/-- The uncorrectable data on which a chain fails with a status (R31, R32): a template, a start bit, or a SEALLIST. -/
def State.chainPoison (s : State) (d n : Nat) (ch : List Tmpl) : Nat → Option Nat
  | 1 => s.poisonIn (ch.map fun t => ((s.stage d n).tmplPa + 64 * t.idx, 64))
  | 3 => ch.findSome? fun t => match s.translateDie d false .fetch t.entry with
    | .ok pa => s.startPoison pa
    | .ecc pa => some pa
    | _ => none
  | 5 => ch.findSome? fun t => match s.sealBytes d t with | .error (.ecc pa) => some pa | _ => none
  | _ => none

/-! ### Placement (R135, R136) -/

/-- Gangs of a chain placed so far: the template, its cores and the sequencers of its members. -/
structure Placed where
  t : Tmpl
  seqs : List Nat
  deriving DecidableEq, Repr

/-- Place the members of a gang one by one, each on the lowest free sequencer below CTX (R135). -/
def State.placeMembers (s : State) (klass : Nat) (t : Tmpl) (taken : List Nat) : List Nat → Option (List Nat)
  | [] => some []
  | k :: ks =>
    match ((List.range (partCtx t.part)).map fun i => 4 * k + i).find? fun c =>
        (s.ctx c).isNone && !s.reservedFor klass c && !taken.contains c with
    | none => none
    | some c => (s.placeMembers klass t (c :: taken) ks).map fun l => c :: l

/-- Place the gangs of a chain in order (R136): a core takes a gang when it is idle or runs under the same partition word. -/
def State.placeChain (s : State) (d n klass : Nat) : List Tmpl → List Placed → Option (List Placed)
  | [], done => some done
  | t :: ts, done =>
    let ks := t.memberCores d (s.stage d n).clusters
    let same := ks.all fun k =>
      ((s.onCore k).isEmpty || (s.core k).part == t.part) && done.all fun p => !(p.seqs.any fun c => ctxCore c == k) || p.t.part == t.part
    if !same then none
    else match s.placeMembers klass t (done.flatMap fun p => p.seqs) ks with
    | none => none
    | some cs => s.placeChain d n klass ts (done ++ [⟨t, cs⟩])

/-- The window rule of R136: the other core of every cluster used belongs to no other gang. -/
def State.windowsFree (s : State) (ps : List Placed) : Bool :=
  ps.all fun p => p.t.win == 0 || p.seqs.all fun c =>
    let other := if ctxCore c % 2 = 0 then ctxCore c + 1 else ctxCore c - 1
    (s.onCore other).isEmpty && ps.all fun q => q == p || !(q.seqs.any fun b => ctxCore b == other)

/-- The chain's places, if it is placeable (R136). -/
def State.place (s : State) (d n klass : Nat) (ch : List Tmpl) : Option (List Placed) :=
  match s.placeChain d n klass ch [] with
  | some ps => if s.windowsFree ps then some ps else none
  | none => none

/-! ### Pre-emption (R152, R154) -/

/-- The cores that a chain needs, the other core of a cluster among them where WIN ≠ 0. -/
def State.neededCores (s : State) (d n : Nat) (ch : List Tmpl) : List Nat :=
  ch.flatMap fun t =>
    let ks := t.memberCores d (s.stage d n).clusters
    if t.win = 0 then ks else ks ++ ks.map fun k => if k % 2 = 0 then k + 1 else k - 1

+ + + + + + +

Work instruction – Using the entries above, give again each line from the one containing "let other := if" through the last line, exactly and only those.

Solution for this problem –
    let other := if ctxCore c % 2 = 0 then ctxCore c + 1 else ctxCore c - 1
    (s.onCore other).isEmpty && ps.all fun q => q == p || !(q.seqs.any fun b => ctxCore b == other)

/-- The chain's places, if it is placeable (R136). -/
def State.place (s : State) (d n klass : Nat) (ch : List Tmpl) : Option (List Placed) :=
  match s.placeChain d n klass ch [] with
  | some ps => if s.windowsFree ps then some ps else none
  | none => none

/-! ### Pre-emption (R152, R154) -/

/-- The cores that a chain needs, the other core of a cluster among them where WIN ≠ 0. -/
def State.neededCores (s : State) (d n : Nat) (ch : List Tmpl) : List Nat :=
  ch.flatMap fun t =>
    let ks := t.memberCores d (s.stage d n).clusters
    if t.win = 0 then ks else ks ++ ks.map fun k => if k % 2 = 0 then k + 1 else k - 1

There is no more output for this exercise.